What Really Happens Inside a Java HashMap

by Eric Hanson, Backend Developer at Clean Systems Consulting

The structure: an array of buckets

A HashMap is an array — Node<K,V>[] table in the OpenJDK source — where each slot is a bucket. When you call put(key, value), the key's hash code is computed, transformed, and used to index into the array. The entry is stored at that index.

table[0]:  null
table[1]:  Node("order-123", order1) -> null
table[2]:  null
table[3]:  Node("user-456", user1) -> Node("user-789", user2) -> null  // collision
table[4]:  null
...

The array index is computed as (n - 1) & hash, where n is the table length (always a power of two) and hash is the processed hash code. The power-of-two table size makes this a fast bitwise AND rather than a modulo operation.

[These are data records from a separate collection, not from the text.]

-- ==== Sys2Proof/Syntax.lean ====
section
/-! DEFINITION. The commands the device takes: one constructor per row of the opcode table, named after it, with the operands
the row's rule gives it. An operand that the outside world decides (what a peer sent, what a host answered) is an operand of
the command. -/

namespace Sys2Proof

/-- The work item a command executes: the key of its ring, the index of its head entry, its tag and its CPL_REQ bit (R117). -/
structure Ref where
  ring   : Nat
  index  : Nat
  tag    : Nat
  cplReq : Bool
deriving DecidableEq, Repr

/-- The header fields fit their widths (R116–R118). -/
def Ref.wf (r : Ref) : Bool := decide (r.ring < 2 ^ 40 + 64) && decide (r.index < 2 ^ 32) && decide (r.tag < 2 ^ 32)

/-- What a read of host memory brought for one buffer: its status (0, or one of R68) and the bytes. -/
structure HostIn where
  st   : Nat
  data : List Byte
deriving DecidableEq, Repr

/-- A buffer that a virtqueue's driver made available (R93): its identifier, its writable segments, and what the read of its
readable part brought. -/
structure VBuf where
  id   : Nat
  segs : List (Nat × Nat)
  data : HostIn
deriving DecidableEq, Repr

/-- What a configuration request does to a function, of what the device's behaviour rests on (R60–R62, R69–R74). -/
inductive CfgOp where
  | read
  | memorySpace (on : Bool)
  | ats (on : Bool)
  | pme (on : Bool)
  | ltr (on : Bool)
  | fatalReport (on : Bool)
  | d0
  | other
deriving DecidableEq, Repr

/-- A decision of jig firmware (R440): its KIND, TARGET, the value it last read, the value it writes, and the input that prompted it. -/
structure JigDecision where
  kind   : Nat
  target : Nat
  old    : Nat
  new    : Nat
  cause  : Nat
deriving DecidableEq, Repr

The hash function: why it's not just hashCode()

HashMap doesn't use key.hashCode() directly. It applies a spreading function first:

static final int hash(Object key) {
    int h;
    return (key == null) ? 0 : (h = key.hashCode()) ^ (h >>> 16);
}

(h = key.hashCode()) ^ (h >>> 16) XORs the high 16 bits of the hash code into the low 16 bits. Why? For small tables, the index computation (n - 1) & hash only uses the low bits of the hash. If the hash function concentrates distinguishing information in the high bits, many keys would map to the same bucket even with good hashCode() implementations. The spreading function mixes high and low bits so the full hash contributes to bucket selection.

The practical consequence: a hashCode() that returns values with all distinguishing information in the high bits will cause more collisions than one that distributes well across all bits. For most classes, this isn't a concern — String.hashCode(), Integer.hashCode(), and Long.hashCode() distribute well. For custom hashCode() implementations that only vary in high bits, the spreading function helps but isn't a substitute for a well-designed hash function.

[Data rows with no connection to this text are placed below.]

/-! Block 3, DRW (base 0x00300000). -/

def DRW_CFG : Nat := 0x00300000
def DRW_CFG_DRAIN_TIMEOUT : Fld := ⟨DRW_CFG, 31, 16⟩
def DRW_CFG_DISJOINT_ENFORCE : Fld := ⟨DRW_CFG, 1, 1⟩
def DRW_STATUS : Nat := 0x00300004
def DRW_STATUS_ACTIVE_COUNT : Fld := ⟨DRW_STATUS, 28, 16⟩
def DRW_STATUS_DEBUG_UNLOCKED : Fld := ⟨DRW_STATUS, 1, 1⟩
def DRW_STATUS_DISJOINT : Fld := ⟨DRW_STATUS, 0, 0⟩
def DRW_POOL_TOTAL (a : Nat) : Nat := 0x00300100 + 0x00000010 * a
def DRW_POOL_TOTAL_GRANULES (a : Nat) : Fld := ⟨DRW_POOL_TOTAL a, 31, 0⟩
def DRW_POOL_SEALED (a : Nat) : Nat := 0x00300104 + 0x00000010 * a
def DRW_POOL_SEALED_GRANULES (a : Nat) : Fld := ⟨DRW_POOL_SEALED a, 31, 0⟩
def DRW_POOL_USED (a : Nat) : Nat := 0x00300108 + 0x00000010 * a
def DRW_POOL_USED_GRANULES (a : Nat) : Fld := ⟨DRW_POOL_USED a, 31, 0⟩
def DRW_FENCE_SEL : Nat := 0x00301000
def DRW_FENCE_SEL_TARGET : Fld := ⟨DRW_FENCE_SEL, 31, 16⟩
def DRW_FENCE_SEL_INDEX : Fld := ⟨DRW_FENCE_SEL, 15, 0⟩
def DRW_FENCE_DATA (a : Nat) : Nat := 0x00301010 + 4 * a
def n_fence_denied_total : Nat := 0x00302000
def n_stale_result_discard : Nat := 0x00302008
def n_reset_unquiesced : Nat := 0x00302010
def n_quiesce_timeout : Nat := 0x00302018
def n_fence_overlap_refused : Nat := 0x00302020
def DRW_DRAWER_STATUS (a : Nat) : Nat := 0x00310000 + 0x00000020 * a
def DRW_DRAWER_STATUS_GENERATION (a : Nat) : Fld := ⟨DRW_DRAWER_STATUS a, 31, 16⟩
def DRW_DRAWER_STATUS_BUSY (a : Nat) : Fld := ⟨DRW_DRAWER_STATUS a, 12, 12⟩
def DRW_DRAWER_STATUS_PERSONALITY (a : Nat) : Fld := ⟨DRW_DRAWER_STATUS a, 9, 8⟩
def DRW_DRAWER_STATUS_KIND (a : Nat) : Fld := ⟨DRW_DRAWER_STATUS a, 4, 4⟩
def DRW_DRAWER_STATUS_STATE (a : Nat) : Fld := ⟨DRW_DRAWER_STATUS a, 2, 0⟩
def DRW_DRAWER_BIND (a : Nat) : Nat := 0x00310004 + 0x00000020 * a
def DRW_DRAWER_BIND_BOUND (a : Nat) : Fld := ⟨DRW_DRAWER_BIND a, 31, 31⟩
def DRW_DRAWER_BIND_VF (a : Nat) : Fld := ⟨DRW_DRAWER_BIND a, 23, 16⟩
def DRW_DRAWER_BIND_PF (a : Nat) : Fld := ⟨DRW_DRAWER_BIND a, 13, 12⟩
def DRW_DRAWER_BIND_PORT (a : Nat) : Fld := ⟨DRW_DRAWER_BIND a, 5, 0⟩
def n_fence_denied (a : Nat) : Nat := 0x00310008 + 0x00000020 * a
def n_rx_quiesce_drop (a : Nat) : Nat := 0x00310010 + 0x00000020 * a
def n_aborted_work (a : Nat) : Nat := 0x00310018 + 0x00000020 * a

/-! Block 4, RING (base 0x00400000). -/

def RING_CFG : Nat := 0x00400000
def RING_CFG_CQ_STARVE_US : Fld := ⟨RING_CFG, 31, 16⟩
def RING_CFG_PREFETCH_DEPTH : Fld := ⟨RING_CFG, 5, 4⟩
def RING_DOORBELL : Nat := 0x00400010
def RING_INSPECT_SEL_LOW : Nat := 0x00400020
def RING_INSPECT_SEL_LOW_RING : Fld := ⟨RING_INSPECT_SEL_LOW, 23, 0⟩
def RING_INSPECT_SEL_HIGH : Nat := 0x00400024
def RING_INSPECT_SEL_HIGH_DRAWER : Fld := ⟨RING_INSPECT_SEL_HIGH, 11, 0⟩
def RING_INSPECT_DATA (a : Nat) : Nat := 0x00400040 + 4 * a
def n_prefetch_discard : Nat := 0x00400100
def n_mgr_event_lost : Nat := 0x00400108
def RING_CTL_CFG (a : Nat) : Nat := 0x00401000 + 0x00000040 * a
def RING_CTL_CFG_ENABLE (a : Nat) : Fld := ⟨RING_CTL_CFG a, 31, 31⟩
def RING_CTL_CFG_KIND (a : Nat) : Fld := ⟨RING_CTL_CFG a, 29, 28⟩
def RING_CTL_CFG_MEM (a : Nat) : Fld := ⟨RING_CTL_CFG a, 27, 27⟩
def RING_CTL_CFG_VEC_EN (a : Nat) : Fld := ⟨RING_CTL_CFG a, 24, 24⟩
def RING_CTL_CFG_LOG2_SIZE (a : Nat) : Fld := ⟨RING_CTL_CFG a, 20, 16⟩
def RING_CTL_CFG_CPL_SLOT (a : Nat) : Fld := ⟨RING_CTL_CFG a, 13, 8⟩
def RING_CTL_CFG_VECTOR (a : Nat) : Fld := ⟨RING_CTL_CFG a, 7, 0⟩
def RING_CTL_STATUS (a : Nat) : Nat := 0x00401004 + 0x00000040 * a
def RING_CTL_STATUS_STATE (a : Nat) : Fld := ⟨RING_CTL_STATUS a, 31, 30⟩
def RING_CTL_STATUS_LAST_STATUS (a : Nat) : Fld := ⟨RING_CTL_STATUS a, 23, 16⟩
def RING_CTL_STATUS_ARMED (a : Nat) : Fld := ⟨RING_CTL_STATUS a, 8, 8⟩
def RING_CTL_STATUS_STARVED (a : Nat) : Fld := ⟨RING_CTL_STATUS a, 0, 0⟩
def RING_CTL_BASE (a : Nat) : Nat := 0x00401008 + 0x00000040 * a
def RING_CTL_BASE_BASE (a : Nat) : Fld := ⟨RING_CTL_BASE a, 63, 0⟩
def RING_CTL_INDEX (a : Nat) : Nat := 0x00401010 + 0x00000040 * a
def RING_CTL_INDEX_DEV_INDEX (a : Nat) : Fld := ⟨RING_CTL_INDEX a, 31, 0⟩
def RING_CTL_MOD (a : Nat) : Nat := 0x00401014 + 0x00000040 * a
def RING_CTL_MOD_MOD_USEC (a : Nat) : Fld := ⟨RING_CTL_MOD a, 31, 16⟩
def RING_CTL_MOD_MOD_COUNT (a : Nat) : Fld := ⟨RING_CTL_MOD a, 15, 0⟩
def n_doorbell_dropped (a : Nat) : Nat := 0x00410000 + 0x00000040 * a
def n_slip_rejected (a : Nat) : Nat := 0x00410008 + 0x00000040 * a
def n_slip_malformed (a : Nat) : Nat := 0x00410010 + 0x00000040 * a
def n_attach_refused (a : Nat) : Nat := 0x00410018 + 0x00000040 * a
def n_owner_stale (a : Nat) : Nat := 0x00410020 + 0x00000040 * a
def n_malformed_entries (a : Nat) : Nat := 0x00410028 + 0x00000040 * a
def n_cq_starved_count (a : Nat) : Nat := 0x00410030 + 0x00000040 * a
def n_event_lost (a : Nat) : Nat := 0x00410038 + 0x00000040 * a

/-! Block 5, PRS (base 0x00500000). -/

def PRS_CFG : Nat := 0x00500000
def PRS_CFG_UNMATCHED_ACTION : Fld := ⟨PRS_CFG, 27, 16⟩
def PRS_CFG_FORCE_ISOLATE : Fld := ⟨PRS_CFG, 0, 0⟩
def PRS_STATUS : Nat := 0x00500004
def PRS_STATUS_FAIL_REASON : Fld := ⟨PRS_STATUS, 31, 28⟩
def PRS_STATUS_BAD_KIND : Fld := ⟨PRS_STATUS, 25, 24⟩
def PRS_STATUS_BAD_INDEX : Fld := ⟨PRS_STATUS, 17, 8⟩
def PRS_STATUS_BAD_RULE : Fld := ⟨PRS_STATUS, 7, 4⟩
def PRS_STATUS_SWITCH_BUSY : Fld := ⟨PRS_STATUS, 2, 2⟩
def PRS_STATUS_ACTIVE_BANK : Fld := ⟨PRS_STATUS, 1, 1⟩
def PRS_STATUS_PROGRAMMED : Fld := ⟨PRS_STATUS, 0, 0⟩
def PRS_BANK_CTRL : Nat := 0x00500008
def PRS_BANK_CTRL_SWITCH : Fld := ⟨PRS_BANK_CTRL, 31, 31⟩
def PRS_ISOLATE : Nat := 0x00500010
def PRS_ISOLATE_TRAP_EN : Fld := ⟨PRS_ISOLATE, 31, 31⟩
def PRS_ISOLATE_TRAP_QUEUE : Fld := ⟨PRS_ISOLATE, 19, 0⟩
def PRS_ACT_STAGE (a : Nat) : Nat := 0x00500040 + 4 * a
def PRS_ACT_COMMIT : Nat := 0x00500050
def PRS_ACT_COMMIT_GO : Fld := ⟨PRS_ACT_COMMIT, 31, 31⟩
def PRS_ACT_COMMIT_REFUSED : Fld := ⟨PRS_ACT_COMMIT, 30, 30⟩
def PRS_ACT_COMMIT_INDEX : Fld := ⟨PRS_ACT_COMMIT, 11, 0⟩
def PRS_EDIT_STAGE (a : Nat) : Nat := 0x00500100 + 4 * a
def PRS_EDIT_COMMIT : Nat := 0x00500180
def PRS_EDIT_COMMIT_GO : Fld := ⟨PRS_EDIT_COMMIT, 31, 31⟩
def PRS_EDIT_COMMIT_REFUSED : Fld := ⟨PRS_EDIT_COMMIT, 30, 30⟩
def PRS_EDIT_COMMIT_INDEX : Fld := ⟨PRS_EDIT_COMMIT, 7, 0⟩
def n_bank_write_refused : Nat := 0x00500200
def PRS_PORT_CLASS (a : Nat) : Nat := 0x00501000 + 4 * a
def PRS_TMPL_HDR (a b : Nat) : Nat := 0x00520000 + 0x00020000 * a + 0x00000100 * b
def PRS_TMPL_HDR_VALID (a b : Nat) : Fld := ⟨PRS_TMPL_HDR a b, 31, 31⟩
def PRS_TMPL_HDR_LEN_EN (a b : Nat) : Fld := ⟨PRS_TMPL_HDR a b, 30, 30⟩
def PRS_TMPL_HDR_CSUM_EN (a b : Nat) : Fld := ⟨PRS_TMPL_HDR a b, 29, 29⟩
def PRS_TMPL_HDR_CSUM_WORDS (a b : Nat) : Fld := ⟨PRS_TMPL_HDR a b, 19, 16⟩
def PRS_TMPL_HDR_CSUM_OFF (a b : Nat) : Fld := ⟨PRS_TMPL_HDR a b, 15, 8⟩
def PRS_TMPL_HDR_MIN_LEN (a b : Nat) : Fld := ⟨PRS_TMPL_HDR a b, 7, 0⟩
def PRS_TMPL_CHECK (a b : Nat) : Nat := 0x00520004 + 0x00020000 * a + 0x00000100 * b
def PRS_TMPL_CHECK_LEN_BIAS (a b : Nat) : Fld := ⟨PRS_TMPL_CHECK a b, 31, 24⟩
def PRS_TMPL_CHECK_LEN_SCALE (a b : Nat) : Fld := ⟨PRS_TMPL_CHECK a b, 17, 16⟩
def PRS_TMPL_CHECK_LEN_OFF (a b : Nat) : Fld := ⟨PRS_TMPL_CHECK a b, 7, 0⟩
def PRS_TMPL_ACTIONS (a b : Nat) : Nat := 0x00520008 + 0x00020000 * a + 0x00000100 * b
def PRS_TMPL_ACTIONS_MALFORMED_ACTION (a b : Nat) : Fld := ⟨PRS_TMPL_ACTIONS a b, 27, 16⟩
def PRS_TMPL_ACTIONS_MISS_ACTION (a b : Nat) : Fld := ⟨PRS_TMPL_ACTIONS a b, 11, 0⟩
def PRS_TMPL_LOOKUP (a b c : Nat) : Nat := 0x00520010 + 0x00020000 * a + 0x00000100 * b + 4 * c
def PRS_TMPL_EXT (a b c : Nat) : Nat := 0x00520080 + 0x00020000 * a + 0x00000100 * b + 4 * c
def PRS_NODE_MATCH (a b : Nat) : Nat := 0x00530000 + 0x00020000 * a + 0x00000040 * b
def PRS_NODE_ARM (a b c : Nat) : Nat := 0x00530004 + 0x00020000 * a + 0x00000040 * b + 4 * c
def PRS_NODE_DEFAULT (a b : Nat) : Nat := 0x00530024 + 0x00020000 * a + 0x00000040 * b
def PRS_ACTION (a b : Nat) : Nat := 0x00560000 + 0x00000010 * a + 4 * b
def PRS_EDIT (a b : Nat) : Nat := 0x00570000 + 0x00000080 * a + 4 * b
def n_template_packets (a : Nat) : Nat := 0x00580000 + 0x00000020 * a
def n_template_malformed (a : Nat) : Nat := 0x00580008 + 0x00000020 * a
def n_template_miss (a : Nat) : Nat := 0x00580010 + 0x00000020 * a
def n_pipe_packets (a : Nat) : Nat := 0x00590000 + 0x00000100 * a
def n_parse_malformed (a : Nat) : Nat := 0x00590008 + 0x00000100 * a
def n_parse_short (a : Nat) : Nat := 0x00590010 + 0x00000100 * a
def n_parse_length (a : Nat) : Nat := 0x00590018 + 0x00000100 * a
def n_parse_checksum (a : Nat) : Nat := 0x00590020 + 0x00000100 * a
def n_parse_unmatched (a : Nat) : Nat := 0x00590028 + 0x00000100 * a
def n_parse_no_arm (a : Nat) : Nat := 0x00590030 + 0x00000100 * a
def n_parse_depth (a : Nat) : Nat := 0x00590038 + 0x00000100 * a
def n_parse_miss (a : Nat) : Nat := 0x00590040 + 0x00000100 * a
def n_parse_action_drop (a : Nat) : Nat := 0x00590048 + 0x00000100 * a
def n_parse_isolate_drop (a : Nat) : Nat := 0x00590050 + 0x00000100 * a
def n_parse_parity (a : Nat) : Nat := 0x00590058 + 0x00000100 * a
def n_edit_drop (a : Nat) : Nat := 0x00590060 + 0x00000100 * a
def n_edit_expired (a : Nat) : Nat := 0x00590068 + 0x00000100 * a
def n_pipe_reset_drop (a : Nat) : Nat := 0x00590070 + 0x00000100 * a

Collision handling: linked list to tree

Multiple keys can hash to the same bucket — a collision. The bucket stores a linked list of entries with the same hash index:

// Both keys hash to bucket 3
map.put("user-456", user1); // bucket 3: ["user-456" -> user1]
map.put("user-789", user2); // bucket 3: ["user-456" -> user1] -> ["user-789" -> user2]

Lookup traverses the linked list comparing keys with equals(). A bucket with n entries has O(n) lookup — the theoretical O(1) assumes low collision rate.

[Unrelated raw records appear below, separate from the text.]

/-- A ring that does not exist. -/
def Ring.absent : Ring :=
  { st := .absent, kind := .sub, log2 := 6, base := 0, inDev := false, link := 0, vec := none, mirror := none, mirrorAt := 0,
    dev := 0, peer := 0, limit := 0, spec := 0, reserved := 0, items := [], slips := [], armed := true, modCount := 1,
    modUsec := 0, unsig := 0, oldest := 0, starved := false, starveUp := false, done := [],
    lastRR := 0, seq := 0, lost := 0,
    waitQuit := none, lastStat := 0, gen := 0, nv := 0 }

/-- One event raised by the device (R138, R140): its code, source instance, device time, the ring it is directed to
(0 the manager's, `d + 1` drawer `d`'s) and the values of its detail. -/
structure Event where
  code   : Nat
  source : Nat
  time   : Nat
  dest   : Nat
  detail : List Nat
deriving DecidableEq, Repr
/-! ## What leaves the device -/

/-- Messages a host port sends to its host (R68–R76). -/
inductive PcieMsg where
  | cfgRetry | cfgOk | unsupported | completerAbort | readData (data : List Byte) | translationRequest (addr : Nat)
  | invalidationCompletion (tag : Nat) | pmeToAck | pme (fn : Nat) | ltr (value : Nat) | errFatal
  | readRequest (tag addr len : Nat) | flushRead
deriving DecidableEq, Repr

/-- What the device sends out, in order: the model's record of its outputs. -/
inductive Out where
  /-- A completion entry written (R134). -/
  | completion (ring index status tag count : Nat) (detail : List Nat)
  /-- An event record written to an event ring (R138). -/
  | record (ring index seq : Nat) (e : Event)
  /-- An MSI-X message of the ring's vector (R137); `ring` names whose function. -/
  | msix (ring vector : Nat)
  /-- A head mirror written (R127). -/
  | mirror (ring value : Nat)
  /-- A frame leaves on a port (R234), with FCS. -/
  | frame (port : Nat) (data : List Byte)
  /-- A DMA write to host memory of a port (R66). -/
  | hostWrite (port addr : Nat) (data : List Byte)
  /-- A Spline operation that the block service issues on a target's connection: a READ of `len` bytes, or the data
  of a WRITE or SEND (R356–R358). -/
  | spline (conn opcode rkey roff len : Nat) (data : List Byte)
  | pcie (port : Nat) (m : PcieMsg)
  /-- A flit on a Winak link (R392–R395). -/
  | flit (link : Nat) (data : List Byte)
  /-- An output pin driven: the ball's name and its level (R534–R549). -/
  | pin (name : String) (level : Bool)
  /-- An answer on a management path (R502, R527, R529): path, sequence, status and data. -/
  | reply (path seq status : Nat) (data : List Byte)
  /-- A 16-byte completion entry of an NVM Express queue (R91): completion ring and index, submission queue, SQHD, command
  identifier, status as SCT × 256 + SC, and dword 0. -/
  | nvme (ring index sq sqhd cid status dw0 : Nat)
  /-- A used element of a virtqueue (R93): the queue's ring, the buffer's identifier and how many bytes were written to it. -/
  | used (ring id len : Nat)
  /-- A byte on the UART (R526). -/
  | uart (b : Byte)
  /-- Bytes programmed into the flash at an offset (R458, R460, R477). -/
  | program (addr : Nat) (data : List Byte)
  /-- Sectors of 64 KiB of the flash erased from an offset on. -/
  | erase (addr sectors : Nat)
  /-- A frame sent on the management port, without FCS (R528). -/
  | mgmt (data : List Byte)
deriving DecidableEq, Repr

/-! ## Lanes and octets (R35–R51) -/

/-- What is in force on an octet beside its role, as captured by APPLY (R35, R36, R38). -/
structure OctPlan where
  mode  : Nat           -- ETH_MODE
  split : Bool          -- HOST_SPLIT
  sris  : Bool          -- REFCLK_SEL
deriving DecidableEq, Repr

/-- A ninth-lane steering in progress, or in force (R46, R48). -/
structure Steer where
  lane    : Nat
  pair    : Bool        -- pair replacement
  byJig   : Bool
  reverse : Bool        -- a REVERT is running
  loaded  : Bool        -- step 2: coefficients loaded
  good    : Nat         -- windows of step 4 passed so far
  answer  : Bool        -- the peer's REQ began it (R395)
  acked   : Bool        -- the peer has answered ACK
deriving DecidableEq, Repr

/-- State of the lane array that no register shows. -/
structure LaneSt where
  plan   : SMap OctPlan   -- mode and split in force, by octet; the role stands in LANE_OCT_STATUS
  apply  : SMap Nat       -- a role change in progress: the old role, by octet
  step   : SMap Nat       -- bring-up step 1 to 5 of each NET port that is coming up or is up (R42)
  steer  : SMap Steer     -- by octet
  overRun : SMap Nat       -- consecutive windows over the degrade threshold, by working link (R41)
  underRun : SMap Nat       -- consecutive windows under it
  refLost : List Nat      -- network references lost (R544)
  todSet : Bool           -- device time has been set (R408)
  spineRx : List (List Byte)   -- wake frames passed to the spine (R40, R424)
deriving DecidableEq, Repr
/-! ## Host ports (R55–R80, R531) -/

/-- Where a host port's link stands (R550, R551, R72). -/
inductive LinkPhase where
  | down | training | l0 | recovery | l2entry | l2
deriving DecidableEq, Repr

/-- What an outstanding DMA read is for (R68). -/
inductive ReadUse where
  | fetch | frame | payload | flush
  | readResp (conn onum : Nat)                          -- a READ served for a peer (R260)
  | atomic (conn onum wire op1 op2 key psn : Nat)       -- an atomic executed for a peer (R261)
deriving DecidableEq, Repr

/-- A DMA read issued, or waiting to be issued, toward a host port (R68). -/
structure DmaRead where
  tag    : Nat
  drawer : Nat
  gen    : Nat
  ref    : Ref
  addr   : Nat
  len    : Nat
  use    : ReadUse
  issued : Bool
  pos    : Nat                -- place of these bytes in the item's data
  data   : Option (List Byte) -- what came in, kept until the item's reads have all ended
deriving DecidableEq, Repr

Since Java 8, when a bucket's linked list exceeds 8 entries, it converts to a Red-Black tree — O(log n) lookup and insertion instead of O(n). When entries drop below 6 (after removals), it converts back to a linked list. The thresholds (8 and 6) balance the overhead of tree structure against the benefit of O(log n) operations.

This treeification is the defense against hash flooding: an attacker who crafts keys with identical hash codes can degrade a HashMap to O(n) per operation — effectively a denial of service for web applications where the attacker controls request parameters. With treeification, the worst case becomes O(log n) even with all keys in one bucket.

For String keys specifically, Java applies a randomized hash seed (unavailable to user code) that prevents deterministic hash flooding. Keys of other types may still be vulnerable if hashCode() is predictable.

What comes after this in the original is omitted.